With the draft three weeks away, it’s time to look closer at team needs for every NFL club.
QB: A common theme in the NFC West is quarterback-needy teams. The Seahawks’ only signal caller signed for 2011 is Charlie Whitehurst, and little hope remains of him developing into a franchise-caliber passer. Contract talks have ceased with free agent Matt Hasselbeck, who hasn’t thrown more touchdowns than interceptions since the 2007 season. It might be best for both sides to part ways. Seattle will consider a quarterback at No. 25 in the draft, particularly if Florida State’s Christian Ponder and/or TCU’s Andy Dalton are available.
OL: Russell Okung and Max Unger are the Seahawks’ only offensive linemen locked into starting positions.
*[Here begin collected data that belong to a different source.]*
theorem ends_store (r : Byte) (a : Word) (s : State) :
    ∃ t, exec (.store r a) s = .next t ∧ Ends (.store r a) s t := by
  refine ⟨_, rfl, ends_withRegister fun _ => ?_⟩
  have hw := registerWidth_eq r
  rcases memWrite_cases s a.toNat (registerWidth r) (s.readReg r) with ⟨h1, h2, e⟩ | ⟨-, e⟩ <;> rw [e]
  · have hb : Body (.store r a) s (s.writeN a.toNat (registerWidth r) (s.readReg r)) (s.pc + 4) :=
      { cfg := by simp, fault := by simp, inStream := by simp, flag := by simp, sp := by simp
        cursor := fun _ hc => ⟨by simpa [CursorInv] using hc, by simp, by simp⟩
        returnStack := by simp, returnStackInv := fun h => by simpa [ReturnStackInv] using h, engine := by simp, input := by simp, output := by simp
        target := fun _ => rfl
        memory := fun _ _ hm => by simpa [MemoryInv] using writeN_memory (v := s.readReg r) hw hm h1
        program := fun _ _ k hk hk' => byte_writeN_other s _ hw (by omega) }
    simpa [advance] using ends_of_body hb
  · exact ends_of_fault .outOfBounds _

theorem ends_mov (r : Byte) (imm : Word) (s : State) :
    ∃ t, exec (.mov r imm) s = .next t ∧ Ends (.mov r imm) s t :=
  ⟨_, rfl, ends_withRegister fun hr => by
    simpa [advance] using ends_of_body (body_writeReg (i := .mov r imm) hr imm)⟩

theorem ends_inp (r : Byte) (x : Word) (s : State) :
    ∃ t, exec (.inp r x) s = .next t ∧ Ends (.inp r x) s t := by
  refine ⟨_, rfl, ends_withRegister fun hr => ?_⟩
  split
  · rename_i b h
    have hlt : s.inPos < s.inStream.length := (List.getElem?_eq_some_iff.1 h).1
    have hb := body_writeReg (i := .inp r x) (s := s.setInPos (s.inPos + 1)) hr (b.setWidth 16)
    have h' : Body (.inp r x) s ((s.setInPos (s.inPos + 1)).writeReg r (b.setWidth 16)) (s.pc + 4) :=
      { cfg := hb.cfg, fault := hb.fault, inStream := hb.inStream, flag := hb.flag, sp := hb.sp, cursor := hb.cursor
        returnStack := hb.returnStack, returnStackInv := hb.returnStackInv, engine := hb.engine
        input := .inr ⟨by simp, hlt⟩
        output := hb.output, target := hb.target, memory := hb.memory, program := hb.program }
    simpa [advance] using ends_of_body h'
  · exact ends_of_fault .ioError _

theorem ends_out (r : Byte) (x : Word) (s : State) :
    ∃ t, exec (.out r x) s = .next t ∧ Ends (.out r x) s t :=
  ⟨_, rfl, ends_withRegister fun _ => by
    have h : Body (.out r x) s (s.setOut (s.out ++ [loByte (s.readReg r)])) (s.pc + 4) :=
      { body_same (i := .out r x) (s := s) (fun _ => rfl) with output := .inr ⟨loByte (s.readReg r), rfl⟩ }
    simpa [advance] using ends_of_body h⟩

theorem ends_halt (x : Word) (status : Byte) (s : State) :
    ∃ t, exec (.halt x status) s = .next t ∧ Ends (.halt x status) s t :=
  ⟨_, rfl, by
    have h : Body (.halt x status) s ((s.setExitCode status).setState .halted) (s.pc + 4) :=
      { body_same (i := .halt x status) (s := s) (fun _ => rfl) with engine := .inr ⟨rfl, x, status, rfl⟩ }
    simpa [advance] using ends_of_body h⟩

/-- What an instruction can do: it always has a next state, which is its fault or the completion of its body. -/
theorem exec_cases (i : Instr) (s : State) : ∃ t, exec i s = .next t ∧ Ends i s t := by
  cases i with
  | nop => exact ⟨_, rfl, ends_of_body (body_same fun _ => rfl)⟩
  | lab => exact ⟨_, rfl, ends_of_body (body_same fun _ => rfl)⟩
  | sys x0 x1 x2 => exact ⟨_, rfl, ends_of_fault .unimplementedOpcode _ (h'' := fun _ => ⟨x0, x1, x2, rfl⟩)⟩
  | add => exact ⟨_, rfl, ends_accumulate⟩
  | sub => exact ⟨_, rfl, ends_accumulate⟩
  | mul => exact ⟨_, rfl, ends_accumulate⟩
  | and => exact ⟨_, rfl, ends_accumulate⟩
  | or => exact ⟨_, rfl, ends_accumulate⟩
  | xor => exact ⟨_, rfl, ends_accumulate⟩
  | shl => exact ⟨_, rfl, ends_accumulate⟩
  | shr => exact ⟨_, rfl, ends_accumulate⟩
  | div => exact ⟨_, rfl, ends_accumulateNonzero⟩
  | mod => exact ⟨_, rfl, ends_accumulateNonzero⟩
  | inc => exact ⟨_, rfl, ends_modifyRegister⟩
  | dec => exact ⟨_, rfl, ends_modifyRegister⟩
  | not => exact ⟨_, rfl, ends_modifyRegister⟩
  | eq => exact ⟨_, rfl, ends_compareOperands rfl⟩
  | neq => exact ⟨_, rfl, ends_compareOperands rfl⟩
  | lt => exact ⟨_, rfl, ends_compareOperands rfl⟩
  | gt => exact ⟨_, rfl, ends_compareOperands rfl⟩
  | lte => exact ⟨_, rfl, ends_compareOperands rfl⟩
  | gte => exact ⟨_, rfl, ends_compareOperands rfl⟩
  | push r x => exact ends_push r x s
  | pop r x => exact ends_pop r x s
  | dup x0 x1 x2 => exact ends_dup x0 x1 x2 s
  | swap r x => exact ends_swap r x s
  | jmp => exact ⟨_, rfl, ends_of_body (body_same (by simp [isTransfer]))⟩
  | jmpt => exact ⟨_, rfl, ends_jumpIf rfl⟩
  | jmpf => exact ⟨_, rfl, ends_jumpIf rfl⟩
  | jz => exact ⟨_, rfl, ends_jumpIf rfl⟩
  | call x target => exact ends_call x target s
  | ret x0 x1 x2 => exact ends_ret x0 x1 x2 s
  | load r a => exact ends_load r a s
  | store r a => exact ends_store r a s
  | mov r imm => exact ends_mov r imm s
  | inp r x => exact ends_inp r x s
  | out r x => exact ends_out r x s
  | halt x status => exact ends_halt x status s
Incumbent center Chris Spencer and right tackle Sean Locklear are free agents, and right guard Stacy Andrews is grossly overpaid. It’s another position Seattle will consider addressing in the first round. End-of-roster fodder like Breno Giacomini, Mike Gibson, Tyler Polumbus, William Robinson, and Paul Fanaika won’t be assured of spots on the 2011 club.
CB: The Seahawks’ pass defense was putrid last season, and trading cornerback Josh Wilson didn’t help. Only the Texans and Cowboys surrendered more passing touchdowns, and only Denver allowed more 20-plus yard completions. Seattle’s back-end woes are exacerbated by right corner Kelly Jennings and strong safety Lawyer Milloy’s free agency, combined with Marcus Trufant’s growing age and declining play. They might be able to get by with 2010 fifth-round pick Kam Chancellor in place of Milloy, but cornerback remains a major weakness.
DL: Coach Pete Carroll and defensive coordinator Gus Bradley showed the ability to get more than expected out of defensive linemen like Chris Clemons, Raheem Brock, and Red Bryant last season. That factor pushes the front four down Seattle’s list of needs, but it still needs addressing. Starting “three-technique” tackle Brandon Mebane and Brock’s contracts are up. Bryant returns from injury at left end, but the Seahawks need more pass rush inside.
Overview: Seattle’s roster has improved since Carroll and G.M. John Schneider took over last winter, but this team is still in a rebuilding phase. The Seahawks’ fluky playoff berth with a 7-9 record and advancement past the wild-card round mean nothing going forward.
Carroll has shown the ability to “coach up” players, but he remains in the process of upgrading the talent level. No singular draft pick or free agent signing will make this an above-.500 team. The Seahawks need another couple of impressive offseasons to become an NFC power.